* WORK INSTRUCTION
Give the count of lines in the data that include the string "retireFaults", with no added remarks.

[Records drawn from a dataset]
-- ==== Sys2Proof/Machine/Contexts.lean ====
section
/-! DEFINITION. Contexts and sessions (14): fault resolution (02), the ends of an issuer's work, the context commands, HELLO, long-operation status, configuration, notice rings and deadlines; switchover and firmware update. -/

namespace Sys2Proof.Machine

/-! ### FAULT_RESOLVE (R90 to R93) -/

/-- End work of an engine that is held on an aborted fault: its descriptor, or the piece of it that made the access, ends with the
status (R92). -/
def State.endAborted (s : State) (h : Held) (st : Status) : State :=
  let s := { s with home.held := s.home.held.filter (fun (x : Held) => decide (x.id ≠ h.id)) }
  match h.cmd with
  | .queryStart id => s.queryEnd id st
  | .shardWalk id _ => s.queryEnd id st
  | .payloadFetchEnd id => s.blockLost id st
  | .trailerWrite id => s.resultFail id st
  | .microBatchEnd id _ => (match s.expert.batches.find? (fun b => decide (b.id = id)) with | some b => s.batchOver b st | none => s)
  | .sideListAppend id => (match s.trav.updates.find? (fun u => decide (u.id = id)) with | some u => s.updateFail u st | none => s)
  | .mergeRecord index shard => s.mergeStop index shard 1 st
  | .batchStart _ id =>
    (match s.batch? id with
     | some b => if b.final.isSome then (s.outFailed b st).batchDrop id else s.batchFinish id st b.counts
     | none => s)
  | c => if (coreOf c).isSome then s.accessFail c 12 st else s.endHeld h st

/-- Raise the fault of a queued kernel's code (R79, R84): its context's later kernels wait (R94). -/
def State.codeFault (s : State) (k : KernelQ) : State :=
  match s.codeAbsent k with
  | none => s
  | some (rid, p) =>
    match s.faultOn rid 1 p 3 false (coreUnit (anyUnit s.freeCtr % 4) 0) (dAt k.words 3) { eid := s.lmf.eid, ctx := kernelCtx k.words, admin := false } false with
    | some (s, _) => s
    | none => s

/-- The ranges a kernel descriptor names (R369): its code and its completion record. -/
def State.kernelRanges (s : State) (ws : List Word) : List (Nat × Nat × Nat) :=
  [(s.ridOf s.lmf.eid (wAt ws 2), dAt ws 3, wAt ws 5), (s.ridOf s.lmf.eid (wAt ws 26), dAt ws 27, 32)]

/-- A queue-time fault of a kernel has been resolved: the whole descriptor is translated again (R90, R91), or it ends (R92). -/
def State.codeResolved (s : State) (k : KernelQ) (abort : Option Status) : State :=
  match abort with
  | some st => s.endQueued k 12 st
  | none =>
    let (s, caps) := (s.uncapture k.id k.pages).capture k.id (s.kernelRanges k.words)
    let k' : KernelQ := { k with pages := caps }
    State.codeFault { s with kernels := s.kernels.map (fun (x : KernelQ) => if x.id = k.id then k' else x) } k'

/-- FAULT_RESOLVE of a record: REPLAY runs every attached access again (R90, R91), ABORT ends it (R92, R93). -/
def faultResolveBody (r : BciReq) (s : State) : Result :=
  let seq := r.w 1
  let st := fld (r.w 2) 31 16
  let abort := bitAt (r.w 2) 0
  if abort && decide (st ≠ 2 ∧ st ≠ 14) then .next (s.respond r .notSupported [])
  else match s.home.faults.find? (fun f => decide (f.seq = seq)) with
    | none => .next (s.respond r .state [])
    | some f =>
      let waiting := s.kernels.filter (fun k => decide (s.codeAbsent k = some (f.rid, f.page)))
      let s := { s with home.faults := s.home.faults.filter (fun (f : FaultRec) => decide (f.seq ≠ seq)) }
      let stt : Status := if st = 2 then .key else .quota
      let s := if abort then s else s.workResume f
      let s := if abort then (s.home.held.filter (fun h => decide (h.why = .fault seq))).foldl (fun (s : State) h => s.endAborted h stt) s
        else s.release (fun w => decide (w = .fault seq))
      let s := s.resolveSaved seq (if abort then some stt else none)
      let s := waiting.foldl (fun (s : State) k => s.codeResolved k (if abort then some stt else none)) s
      .next ((((s.faultFlush).respond r .ok []).bufferFree).settle)

/-- The row of FAULT_RESOLVE. -/
def rowFaultResolve : BciRow := { BciRow.o 41 2 with resv := fun r => decide (fld (r.w 2) 15 1 ≠ 0) }

/-- FAULT_RESOLVE (R90, R91, R93). -/
def execFaultResolve (r : BciReq) (s : State) : Result := bciServe .faultResolve rowFaultResolve r s fun r _ s => faultResolveBody r s

/-- FAULT_RESOLVE with ABORT (R92, R93). -/
def execFaultResolveAbort (r : BciReq) (s : State) : Result :=
  bciServe .faultResolveAbort rowFaultResolve r s fun r _ s => faultResolveBody r s

/-! ### Ending the work of an issuer -/

/-- Discard the shadow pages of issuers, with the lost marks of R194; mirrored homes tell their partners (R193). -/
def State.dropShadows (s : State) (who : Nat → Nat → Bool) : State :=
  let s := s.home.pages.foldl (fun (s : State) e =>
    (e.2.shadows.filter (fun w => who w.eid w.ctx)).foldl (fun (s : State) w =>
      let s := s.dropShadow e.1 w.eid w.ctx
      match s.region? e.2.rid with
      | some rg => if rg.mirror = 0 then s else s.emit (.journal rg.mirror (s.keyOf e.2.rid) (.shadowEnd e.2.pageNo w.eid w.ctx))
      | none => s) s) s
  { s with home.lost := s.home.lost.filter (fun (e : Nat × Nat × Nat × Nat) => !who e.2.2.1 e.2.2.2) }

/-- Retire the fault records that no access is attached to any longer (R96). -/
def State.retireFaults (s : State) : State :=
  { s with home.faults := s.home.faults.filter (fun (f : FaultRec) =>
      s.home.held.any (fun h => decide (h.why = .fault f.seq)) || s.cores.any (fun c => c.2.saved.any (fun v => v.held.any (fun h => decide (h.why = .fault f.seq))))
        || s.kernels.any (fun k => decide (s.codeAbsent k = some (f.rid, f.page)))) }

/-- The issuer of a command that is to be performed again. -/
def State.againIssuer (s : State) (a : Again) : Nat × Nat :=
  match (bciOf a.cmd).map BciReq.src with
  | some (.fn p f) => (s.lmf.eid, (s.boundCtx p f).getD a.ctx)
  | some src => (match srcReq src with | some q => (q.srcEid, q.ctx) | none => (a.eid, a.ctx))
  | none => (a.eid, a.ctx)

/-- End commands whose hold has ended and that have not been performed again yet (R96, R207). -/
def State.endAgains (s : State) (f : Again → Bool) (st : Status) : State :=
  (s.resume.filter f).foldl (fun (s : State) a => (s.endCmd a.cmd (s.againIssuer a).1 (s.againIssuer a).2 st).dropDeadline a.id)
    { s with resume := s.resume.filter (fun (a : Again) => !f a) }

/-- End a batch whose issuer has ended: a scatter that has no outcome yet is logged (R249, R534), and no block is written. -/
def State.batchLost (s : State) (b : Batch) (st : Status) : State :=
  let s :=
    if mbScatter b.words && b.final.isNone then
      let s := s.logDone b.log (wAt b.words 17) st 0
      match s.tableRegion b.words with
      | some rid => s.forward rid 0 [] (.batch b.id) (some (s.noteOf b.eid b.ctx (wAt b.words 17) st 0))
      | none => s
    else s
  s.batchDrop b.id st

/-- End the commands, queries, batches, operations, pins, waits and shadow pages of issuers with a status (R96, R193, R206, R222, R232, R267,
R504, R536, R574): a query and a batch write no result. -/
def State.endIssuer (s : State) (who : Nat → Nat → Bool) (st : Status) : State :=
  let s := s.endHolds (fun h => who h.eid h.ctx && (match h.why with | .resetting _ => false | _ => true)) st
  let s := s.endAgains (fun a => who (s.againIssuer a).1 (s.againIssuer a).2 && decide ((s.againIssuer a) ≠ (0, 0))) st
  let s := (s.home.pubs.filter (fun p => who p.eid p.ctx)).foldl (fun (s : State) p => s.endPub p st [] 0) s
  let s := (s.home.waits.filter (fun w => who w.eid w.ctx && (match w.who with | .bci _ => true | .core _ => false))).foldl (fun (s : State) w => s.endWait w st []) s
  let s := (s.home.memops.filter (fun m => who m.eid m.ctx)).foldl (fun (s : State) m => s.memopFinish m.id (recordWords st false 0)) s
  let s := (s.home.pins.filter (fun e => who e.2.eid e.2.ctx)).foldl (fun (s : State) e => s.endPin e.1) s
  let s := (s.trav.queries.filter (fun q => who q.eid q.ctx)).foldl (fun (s : State) q => s.queryDrop q.id st) s
  let s := (s.trav.updates.filter (fun u => who u.eid u.ctx && !u.appended)).foldl (fun (s : State) u => s.updateFail u st) s
  let s := (s.mor.batches.filter (fun b => who b.eid b.ctx)).foldl (fun (s : State) b => s.batchLost b st) s
  let s := { s with home.acquires := s.home.acquires.filter (fun (a : Acquire) => !(decide (a.eid ≠ s.lmf.eid) && who a.eid 4096)) }
  ((s.dropShadows who).retireFaults.bufferFree).settle

/-- End the engine work of a context of this controller (R94, R96, R379, R435, R502, R536). -/
def State.endEngines (s : State) (ctx exc : Nat) (st : Status) : State :=
  let s := (s.coresOf (fun k => decide (kernelCtx k.words = ctx))).foldl (fun (s : State) n => s.kernelStop n exc st 0 0) s
  let s := s.cores.foldl (fun (s : State) e =>
    (e.2.saved.filter (fun v => decide (kernelCtx v.kernel.words = ctx))).foldl (fun (s : State) v => s.endSaved e.1 v exc st) s) s
  let s := (s.kernels.filter (fun k => decide (kernelCtx k.words = ctx))).foldl (fun (s : State) k => s.endQueued k exc st) s
  let s := (s.expert.batches.filter (fun b => decide (dsCtx b.desc = ctx))).foldl (fun (s : State) b => s.batchOver b st) s
  let s := s.expReset ctx
  let s := (s.trav.shards.filter (fun h => decide (h.2.ictx = ctx) && h.2.merge.isSome)).foldl (fun (s : State) h => s.mergeStop h.2.index h.2.shard 1 st) s
  (s.mor.batches.filter (fun b => decide (etCtx b.table = ctx) && b.final.isNone)).foldl (fun (s : State) b => s.batchFinish b.id st b.counts) s

/-- Waits on the counters of a context end (R574). -/
def State.endCounterWaits (s : State) (ctx : Nat) (st : Status) : State :=
  (s.home.waits.filter (fun w => match Tab.get? s.home.counters (keyIdx w.ckey) with
    | some c => decide (c.eid = s.lmf.eid ∧ c.ctx = ctx)
    | none => false)).foldl (fun (s : State) w => s.endWait w st []) s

* TASK OUTPUT
2